The normal or very thin tailed log-normals don’t approximate the tasks we actually do, that is at least 1% of the top do contribute 10-20% or more to success.
You are probably thinking of my mentions of Wechsler 1935 that if you compare the extremes (defined as best/worst out of 1000, ie. ±3 SD) of human capabilities (defined as broadly as possible, including eg running) where the capability has a cardinal scale, the absolute range is surprisingly often around 2-3x. There’s no obvious reason that it should be 2-3x rather than 10x or 100x or lots of other numbers*, so it certainly seems like the human range is quite narrow and we are, from a big picture view going from viruses to hypothetical galaxy-spanning superintelligences, stamped out from the same mold. (There is probably some sort of normality + evolution + mutation-load justification for this but I continue to wait for someone to propose any quantitative argument which can explain why it’s 2-3x.)
You could also look at parts of cognitive tests which do allow absolute, not merely relative, measures, like vocabulary or digit span. If you look at, say, backwards digit span and note that most people have a backwards digit span of only ~4.5 and the range is pretty narrow (±<1 digit SD?), obviously there’s “plenty of room at the top” and mnemonists can train to achieve digit spans of hundreds and computers go to digit spans of trillions (at least in the sense of storing on hard drives as an upper bound).

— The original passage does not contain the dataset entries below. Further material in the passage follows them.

/-- Registers at BAR0 offset 0x400000. -/
def pktRegs : List RegDesc :=
  [⟨0, [], 0, some (.pkt, 0), [.UNIT_EN]⟩,
   ⟨4, [], 0, some (.pkt, 0), [.CHECK_BUSY, .CHECK_ENABLED, .CHECK_REFUSALS, .CHECK_LAST_REASON]⟩,
   ⟨8, [], 0, none, [.PKT_Q_ECC_COR]⟩,
   ⟨12, [], 0, none, [.PKT_Q_ECC_UNCOR]⟩,
   ⟨16, [], 0, none, [.PKT_Q_PEND_SUM]⟩,
   ⟨4096, [(4, 2048)], 0, none, [.PKT_Q_PENDING]⟩,
   ⟨65536, [(1024, 96)], 0, some (.mac, 1), [.PKT_MAC_CTRL_MAX_FRAME, .PKT_MAC_CTRL_PFC_EN, .PKT_MAC_CTRL_PAUSE_RX_EN, .PKT_MAC_CTRL_MC_TO_SWQ, .UNIT_EN]⟩,
   ⟨65540, [(1024, 96)], 0, some (.mac, 1), [.CHECK_BUSY, .CHECK_ENABLED, .CHECK_REFUSALS, .CHECK_LAST_REASON]⟩,
   ⟨65544, [(1024, 96)], 0, some (.mac, 1), [.PKT_MAC_ADDR_LO]⟩,
   ⟨65548, [(1024, 96)], 0, some (.mac, 1), [.PKT_MAC_ADDR_HI]⟩,
   ⟨65552, [(1024, 96)], 0, some (.mac, 1), [.PKT_MAC_IPV4]⟩,
   ⟨65556, [(1024, 96)], 0, some (.mac, 1), [.PKT_MAC_SWQ_EN, .PKT_MAC_SWQ_QUEUE]⟩,
   ⟨65560, [(1024, 96)], 0, some (.mac, 1), [.PKT_MAC_STAT_LINK, .PKT_MAC_STAT_PAUSED, .PKT_MAC_STAT_PFC_PAUSED]⟩,
   ⟨65564, [(1024, 96)], 0, some (.mac, 1), [.PKT_MAC_EVT]⟩,
   ⟨65568, [(1024, 96)], 0, some (.mac, 1), [.PKT_MAC_EVT_EN]⟩,
   ⟨65584, [(1024, 96)], 0, none, [.PKT_MAC_RX_FRAMES]⟩,
   ⟨65588, [(1024, 96)], 0, none, [.PKT_MAC_RX_FCS_ERR]⟩,
   ⟨65592, [(1024, 96)], 0, none, [.PKT_MAC_RX_DROP]⟩,
   ⟨65596, [(1024, 96)], 0, none, [.PKT_MAC_TX_FRAMES]⟩,
   ⟨65600, [(1024, 96)], 0, none, [.PKT_MAC_TX_ABORT]⟩,
   ⟨65604, [(1024, 96)], 0, none, [.PKT_MAC_PAUSE_RX]⟩,
   ⟨65608, [(1024, 96)], 0, none, [.PKT_MAC_PFC_RX]⟩,
   ⟨65612, [(1024, 96)], 0, none, [.PKT_MAC_GATE_DROP]⟩,
   ⟨65792, [(1024, 96)], 0, some (.gcl, 1), [.PKT_GCL_CTRL_TB, .PKT_GCL_CTRL_LIST_LEN, .PKT_GCL_CTRL_CHANGE, .UNIT_EN]⟩,
   ⟨65796, [(1024, 96)], 0, some (.gcl, 1), [.CHECK_BUSY, .CHECK_ENABLED, .CHECK_REFUSALS, .CHECK_LAST_REASON]⟩,
   ⟨65800, [(1024, 96)], 0, none, [.PKT_GCL_CYCLE_NUM]⟩,
   ⟨65804, [(1024, 96)], 0, none, [.PKT_GCL_CYCLE_DEN]⟩,
   ⟨65808, [(1024, 96)], 0, none, [.PKT_GCL_BASE_NS]⟩,
   ⟨65812, [(1024, 96)], 0, none, [.PKT_GCL_BASE_SEC]⟩,
   ⟨65816, [(1024, 96)], 0, none, [.PKT_GCL_BASE_SEC_HI]⟩,
   ⟨65820, [(1024, 96)], 0, none, [.PKT_GCL_EXT]⟩,
   ⟨65824, [(1024, 96)], 0, none, [.PKT_GCL_STAT_PENDING, .PKT_GCL_STAT_RUNNING, .PKT_GCL_STAT_ENTRY]⟩,
   ⟨163840, [(32, 2048)], 0, some (.tx, 1), [.PKT_TX_KIND, .PKT_TX_TWIN_SEAMLESS, .PKT_TX_DUAL, .PKT_TX_NL, .PKT_TX_TC, .UNIT_EN]⟩,
   ⟨163844, [(32, 2048)], 0, some (.tx, 1), [.CHECK_BUSY, .CHECK_ENABLED, .CHECK_REFUSALS, .CHECK_LAST_REASON]⟩,
   ⟨163848, [(32, 2048)], 0, some (.tx, 1), [.PKT_TX_MAC_A, .PKT_TX_MAC_B, .PKT_TX_TARGET]⟩,
   ⟨163852, [(32, 2048)], 0, some (.tx, 1), [.PKT_TX_PKTS_PER_FRAME, .PKT_TX_MAX_PAYLOAD]⟩,
   ⟨163856, [(32, 2048)], 0, none, [.PKT_TX_SENT]⟩,
   ⟨163860, [(32, 2048)], 0, none, [.PKT_TX_LATE]⟩,
   ⟨163864, [(32, 2048)], 0, none, [.PKT_TX_SENDING]⟩,
   ⟨163868, [(32, 2048)], 0, none, []⟩] ++
  [⟨229376, [(32, 2048)], 0, some (.rx, 1), [.PKT_RX_KIND, .PKT_RX_MERGE, .PKT_RX_SRC_MATCH, .UNIT_EN]⟩,
   ⟨229380, [(32, 2048)], 0, some (.rx, 1), [.CHECK_BUSY, .CHECK_ENABLED, .CHECK_REFUSALS, .CHECK_LAST_REASON]⟩,
   ⟨229384, [(32, 2048)], 0, some (.rx, 1), [.PKT_RX_MAC, .PKT_RX_TARGET]⟩,
   ⟨229388, [(32, 2048)], 0, some (.rx, 1), [.PKT_RX_DST_IP]⟩,
   ⟨229392, [(32, 2048)], 0, some (.rx, 1), [.PKT_RX_DST_PORT, .PKT_RX_MERGE_US]⟩,
   ⟨229396, [(32, 2048)], 0, some (.rx, 1), [.PKT_RX_SRC_IP]⟩,
   ⟨229400, [(32, 2048)], 0, some (.rx, 1), [.PKT_RX_LOST, .PKT_RX_LEG_LOST, .PKT_RX_PARTNER]⟩,
   ⟨229404, [(32, 2048)], 0, none, [.PKT_RX_COUNT_GAPS, .PKT_RX_COUNT_LATE, .PKT_RX_COUNT_CLAMPED]⟩,
   ⟨294912, [(4, 65536)], 0, none, [.PKT_TPL]⟩,
   ⟨557056, [(8192, 96), (8, 1024)], 0, none, [.PKT_GATE_GATES]⟩,
   ⟨557060, [(8192, 96), (8, 1024)], 0, none, [.PKT_GATE_INTERVAL]⟩,
   ⟨2097152, [(32, 65536)], 0, some (.queue, 1), [.PKT_Q_BASE_LO]⟩,
   ⟨2097156, [(32, 65536)], 0, some (.queue, 1), [.PKT_Q_PROD_AGENT, .PKT_Q_CONS_AGENT, .PKT_Q_LOG2_SIZE, .PKT_Q_BASE_HI]⟩,
   ⟨2097160, [(32, 65536)], 0, none, [.PKT_Q_PTR_GEN, .PKT_Q_PTR_PROD]⟩,
   ⟨2097164, [(32, 65536)], 0, none, [.PKT_Q_PTR_GEN, .PKT_Q_PTR_CONS]⟩,
   ⟨2097168, [(32, 65536)], 0, some (.queue, 1), [.PKT_Q_WMARK, .PKT_Q_FLUSH, .PKT_Q_EVT_EN, .UNIT_EN]⟩,
   ⟨2097172, [(32, 65536)], 0, some (.queue, 1), [.CHECK_BUSY, .CHECK_ENABLED, .CHECK_REFUSALS, .CHECK_LAST_REASON]⟩,
   ⟨2097176, [(32, 65536)], 0, none, [.PKT_Q_STAT_FLUSHING, .PKT_Q_STAT_WMARK_C, .PKT_Q_STAT_FLUSHED, .PKT_Q_STAT_UNCOR_C, .PKT_Q_STAT_OCCUPANCY]⟩,
   ⟨2097180, [(32, 65536)], 0, none, [.PKT_QW_COR, .PKT_QW_UNCOR, .PKT_QW_DROPS]⟩]

/-- Registers at BAR0 offset 0x800000. -/
def timRegs : List RegDesc :=
  [⟨0, [(256, 8)], 0, some (.tb, 1), [.UNIT_EN]⟩,
   ⟨4, [(256, 8)], 0, some (.tb, 1), [.CHECK_BUSY, .CHECK_ENABLED, .CHECK_REFUSALS, .CHECK_LAST_REASON]⟩,
   ⟨8, [(256, 8)], 0, none, [.TIM_TB_INC_LO]⟩,
   ⟨12, [(256, 8)], 0, none, [.TIM_TB_INC_HI]⟩,
   ⟨16, [(256, 8)], 0, none, [.TIM_TB_CMD_DISARM, .TIM_TB_CMD_ARM, .TIM_TB_CMD_SET, .TIM_TB_CMD_STEP]⟩,
   ⟨20, [(256, 8)], 0, none, [.TIM_TB_ADJ_NS]⟩,
   ⟨24, [(256, 8)], 0, none, [.TIM_TB_ADJ_SEC_LO]⟩,
   ⟨28, [(256, 8)], 0, none, [.TIM_TB_ADJ_SEC_HI]⟩,
   ⟨32, [(256, 8)], 0, none, [.TIM_TB_NOW_FRAC_FRAC]⟩,
   ⟨36, [(256, 8)], 0, none, [.TIM_TB_NOW_NS]⟩,
   ⟨40, [(256, 8)], 0, none, [.TIM_TB_NOW_SEC_LO]⟩,
   ⟨44, [(256, 8)], 0, none, [.TIM_TB_NOW_SEC_HI]⟩,
   ⟨48, [(256, 8)], 0, none, [.TIM_TB_ALARM_NS]⟩,
   ⟨52, [(256, 8)], 0, none, [.TIM_TB_ALARM_SEC_LO]⟩,
   ⟨56, [(256, 8)], 0, none, [.TIM_TB_ALARM_SEC_HI]⟩,
   ⟨60, [(256, 8)], 0, none, [.TIM_TB_EVT]⟩,
   ⟨64, [(256, 8)], 0, none, [.TIM_TB_EVT_EN]⟩,
   ⟨68, [(256, 8)], 0, none, [.TIM_TB_STAT_RUNNING, .TIM_TB_STAT_ARMED, .TIM_TB_STAT_STEPS]⟩,
   ⟨4096, [], 0, none, [.TIM_SNAP_CMD_CAPTURE]⟩,
   ⟨4104, [], 0, none, [.TIM_SNAP_TICKS_LO]⟩,
   ⟨4108, [], 0, none, [.TIM_SNAP_TICKS_HI]⟩,
   ⟨4352, [(16, 8)], 0, none, [.TIM_SNAP_FRAC_FRAC, .TIM_SNAP_FRAC_VALID]⟩,
   ⟨4356, [(16, 8)], 0, none, [.TIM_SNAP_NS]⟩,
   ⟨4360, [(16, 8)], 0, none, [.TIM_SNAP_SEC_LO]⟩,
   ⟨4364, [(16, 8)], 0, none, [.TIM_SNAP_SEC_HI]⟩,
   ⟨8192, [(16, 96)], 0, none, [.TIM_MAC_CTRL_PTPQ_EN, .TIM_MAC_CTRL_TB, .TIM_MAC_CTRL_PTPQ]⟩,
   ⟨8196, [(16, 96)], 0, none, [.TIM_MAC_TX_ADJ]⟩,
   ⟨8200, [(16, 96)], 0, none, [.TIM_MAC_RX_ADJ]⟩,
   ⟨8204, [(16, 96)], 0, none, [.TIM_MAC_LAUNCH_HORIZON_MS, .TIM_MAC_LAUNCH_LATE_US]⟩,
   ⟨12288, [(4, 8)], 0, none, [.TIM_DOMAIN_EN, .TIM_DOMAIN_TB, .TIM_DOMAIN_DOMAIN]⟩,
   ⟨16384, [(64, 16)], 0, some (.cap, 1), [.TIM_CAP_CTRL_EDGE, .TIM_CAP_CTRL_TB, .TIM_CAP_CTRL_LANE, .UNIT_EN]⟩,
   ⟨16388, [(64, 16)], 0, some (.cap, 1), [.CHECK_BUSY, .CHECK_ENABLED, .CHECK_REFUSALS, .CHECK_LAST_REASON]⟩,
   ⟨16392, [(64, 16)], 0, some (.cap, 1), [.TIM_CAP_DIV]⟩,
   ⟨16396, [(64, 16)], 0, none, [.TIM_CAP_HEAD_VALID, .TIM_CAP_HEAD_OVERRUN, .TIM_CAP_HEAD_RISING, .TIM_CAP_HEAD_STEPPED, .TIM_CAP_HEAD_DEPTH, .TIM_CAP_HEAD_SEC_HI]⟩,
   ⟨16400, [(64, 16)], 0, none, [.TIM_CAP_SEC]⟩,
   ⟨16404, [(64, 16)], 0, none, [.TIM_CAP_NS]⟩,
   ⟨16408, [(64, 16)], 0, none, [.TIM_CAP_FRAC_FRAC]⟩,
   ⟨16412, [(64, 16)], 0, none, [.TIM_CAP_LOST]⟩]

/-- Registers at BAR0 offset 0x840000. -/
def refRegs : List RegDesc :=
  [⟨0, [], 0, some (.ref, 0), [.REF_CTRL_FORCE_EN, .REF_CTRL_FORCE_CAND, .REF_CTRL_BW, .REF_CTRL_FAST_ACQ, .REF_CTRL_LEARN, .UNIT_EN]⟩,
   ⟨4, [], 0, some (.ref, 0), [.CHECK_BUSY, .CHECK_ENABLED, .CHECK_REFUSALS, .CHECK_LAST_REASON]⟩,
   ⟨8, [], 0, none, [.REF_SEL_STATE_STATE, .REF_SEL_STATE_SLEWING, .REF_SEL_STATE_SELECTED, .REF_SEL_STATE_CAUSE, .REF_SEL_STATE_INC0_DEV, .REF_SEL_STATE_RATE_CLAMP, .REF_SEL_STATE_HOLD_MIN]⟩,
   ⟨16, [], 0, none, [.REF_LIMITS_DISQ, .REF_LIMITS_WARN]⟩,
   ⟨20, [], 0, none, [.REF_QUAL_QUAL, .REF_QUAL_MUTUAL]⟩,
   ⟨24, [], 0, none, [.REF_DRIFT_DRIFT, .REF_DRIFT_DRIFT_HOLD]⟩,
   ⟨28, [], 0, none, [.REF_SLOPE_SLOPE, .REF_SLOPE_HOLD_LIMIT]⟩,
   ⟨64, [], 0, none, [.REF_MODEL_Y]⟩,
   ⟨68, [], 0, none, [.REF_MODEL_AGE]⟩,
   ⟨72, [], 0, none, [.REF_TEMP_TEMP_FAULT, .REF_TEMP_TEMP]⟩,
   ⟨76, [], 0, none, [.REF_CORR]⟩,
   ⟨80, [], 0, none, [.REF_MODEL_STAT_VALID, .REF_MODEL_STAT_LEARNED, .REF_MODEL_STAT_RANGE, .REF_MODEL_STAT_FROM_RING, .REF_MODEL_STAT_DAYS]⟩,
   ⟨96, [], 0, none, [.REF_SW_VALID]⟩,
   ⟨100, [], 0, none, [.REF_SW_MOVED]⟩,
   ⟨256, [(32, 16)], 0, none, [.REF_CAND_EN, .REF_CAND_REVERTIVE, .REF_CAND_LOCKED, .REF_CAND_PRIORITY, .REF_CAND_KIND, .REF_CAND_FORMAT, .REF_CAND_LANE]⟩,
   ⟨260, [(32, 16)], 0, none, [.REF_CAND1_CSTATE, .REF_CAND1_DRIFTING, .REF_CAND1_QUAL_LEFT]⟩,
   ⟨264, [(32, 16)], 0, none, [.REF_CAND_OFFSET]⟩,
   ⟨268, [(32, 16)], 0, none, [.REF_CAND_DRIFT]⟩,
   ⟨272, [(32, 16)], 0, none, [.REF_CAND4_DISQ_COUNT]⟩,
   ⟨276, [(32, 16), (4, 3)], 0, none, []⟩]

Similarly, vocabularies or reaction time: English has millions of words, of which most people will know maybe 25k or closer to 1% than 100% while a neural net like GPT-3 probably knows several times that and has no real barrier to being trained to the point where it just memorizes the OED & other dictionaries; or reaction time tests like reacting to a bright light will take 20-100ms across all humans no matter how greased-lightning their reflexes while if (for some reason) you designed an electronic circuit optimized for that task it’d be more like 0.000000001ms (terahertz circuits on the order of picoseconds, and there’s also more exotic stuff like photonics).
* for example, in what you might call ‘compound’ capabilities like ‘number of papers published’, the range will probably be much larger than ‘2-3x’ (most people published 0 papers and the most prolific author out of 1000 people probably publishes 100+), so it’s not like there’s any a priori physical limit on most of these. But these could just break down into atomic: if paper publishing is log-normal because it’s intelligence X ideas X work X … = publications, then a range of 2-3x in each one would quickly give you the observed skewed range. But the question is where does that consistent 2-3x comes from, why couldn’t it be utterly dominated by one step where there’s a range of 1-10,000, say?
That’s what I was thinking about. Do you still have it on gwern.net? And can you link it please?
Some important implications here:
Eliezer’s spectrum is far more right than Dragon god’s spectrum of intelligence, and the claim of a broad spectrum needs to be reframed more narrowly.
This does suggest that AI intelligence could be much better than RL humans, even with limitations. That is, we should expect quite large capabilities differentials compared to human on human capabilities differentials.
Sorry, can you please walk me through these calculations.
Do you remember the post?
Basically, the standard deviation here is 15, and the median is 100, so what I did was first multiply the standard deviation, then add or subtract based on whether the standard deviation number is positive or negative.
I wish I did, but I don’t right now.
But 15 isn’t the raw difference in IQ test scores. The raw difference in underlying test scores are (re?)normalised to a distribution with a mean of 100 and standard deviation of 15.
We don’t know what percentage difference in underlying cognitive ability/g factor 15 represents.
Yeah, this is probably a big question mark here, and an important area to study.